TASK DIRECTIONS:
Answer with one number only: the count of lines below that hold the word "theorem".

Saved data entries

>>>>>

theorem Kind.byte_injective : Function.Injective Kind.byte := by
  intro kind kind' h
  have hkind := congrArg Kind.ofByte? h
  simpa using hkind

/-! ### The well-formed Blocks are the layouts of the legal payloads (R59) -/

theorem Kind.exists_iff {p : Kind → Prop} : (∃ kind, p kind) ↔ p .start ∨ p .data ∨ p .trailer := by
  constructor
  · rintro ⟨kind, h⟩
    cases kind <;> simp [h]
  · rintro (h | h | h) <;> exact ⟨_, h⟩

/-- R59 clause by clause, as a proposition. -/
theorem isBlock_iff {b : List Byte} : isBlock b = true ↔
    6 ≤ b.length ∧ b[0]? = some Config.head ∧ b[1]? = some Config.sync ∧ b.length = 6 + (b.getD 3 0).toNat ∧
    b[b.length - 1]? = some Config.trail ∧
    ((b[2]? = some Kind.start.byte ∧ (b.getD 3 0).toNat = 2 ∧ b[6]? = some (checksum ((b.drop 2).take 4))) ∨
      (b[2]? = some Kind.data.byte ∧ 1 ≤ (b.getD 3 0).toNat ∧
        b[4 + (b.getD 3 0).toNat]? = some (checksum ((b.drop 2).take (2 + (b.getD 3 0).toNat)))) ∨
      (b[2]? = some Kind.trailer.byte ∧ (b.getD 3 0).toNat = 0 ∧ b[4]? = some 0x00)) := by
  simp only [isBlock, Bool.and_eq_true, Bool.or_eq_true, decide_eq_true_eq, beq_iff_eq, and_assoc, or_assoc]

/-- R59 on the fields of R52: the two sentinels, the trailer, and the length and the checksum of the kind. -/
theorem isBlock_fields_iff {head sync k cks trail : Byte} {payload : List Byte} (hle : payload.length ≤ 255) :
    isBlock ([head, sync, k, lenByte payload.length] ++ payload ++ [cks, trail]) = true ↔
      head = Config.head ∧ sync = Config.sync ∧ trail = Config.trail ∧
      ∃ kind : Kind, k = kind.byte ∧ kind.legalLen payload.length = true ∧ cks = blockChecksum kind payload := by
  obtain ⟨b, hb⟩ : ∃ b, b = [head, sync, k, lenByte payload.length] ++ payload ++ [cks, trail] := ⟨_, rfl⟩
  have hlen : b.length = 6 + payload.length := by simp [hb]; omega
  have h0 : b[0]? = some head := by rw [hb]; rfl
  have h1 : b[1]? = some sync := by rw [hb]; rfl
  have h2 : b[2]? = some k := by rw [hb]; rfl
  have h3 : (b.getD 3 0).toNat = payload.length := by rw [hb]; exact lenByte_toNat hle
  have hcks : b[4 + payload.length]? = some cks := by
    have hfront : ([head, sync, k, lenByte payload.length] ++ payload).length = 4 + payload.length := List.length_append
    rw [hb, List.getElem?_append_right (Nat.le_of_eq hfront), hfront, Nat.sub_self]
    rfl
  have hlast : b[b.length - 1]? = some trail := by rw [← List.getLast?_eq_getElem?, hb, List.getLast?_append]; rfl
  have hregion : (b.drop 2).take (2 + payload.length) = k :: lenByte payload.length :: payload := by
    rw [hb, Nat.add_comm]; simp
  rw [← hb, isBlock_iff, h0, h1, h2, h3, hlast, Kind.exists_iff, Kind.legalLen_start, Kind.legalLen_data,
    Kind.legalLen_trailer]
  simp only [hlen, hle, Nat.le_add_right, true_and, and_true, Option.some.injEq]
  refine and_congr_right fun _ => and_congr_right fun _ => and_congr_right fun _ =>
    or_congr (and_congr_right ?start) (or_congr (and_congr_right ?data) (and_congr_right ?trailer))
  case start =>
    rintro rfl
    refine and_congr_right fun hn => ?_
    have h6 : b[6]? = some cks := by rw [← hcks, hn]
    have hregion4 : (b.drop 2).take 4 = Kind.start.byte :: lenByte payload.length :: payload := by rw [← hregion, hn]
    rw [h6, hregion4, Option.some.injEq, blockChecksum]
  case data =>
    rintro rfl
    rw [hcks, hregion, Option.some.injEq, blockChecksum]
  case trailer =>
    rintro rfl
    refine and_congr_right fun hn => ?_
    have h4 : b[4]? = some cks := by rw [← hcks, hn]
    rw [h4, Option.some.injEq, blockChecksum]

<<<<<

RESPONSE AREA:
4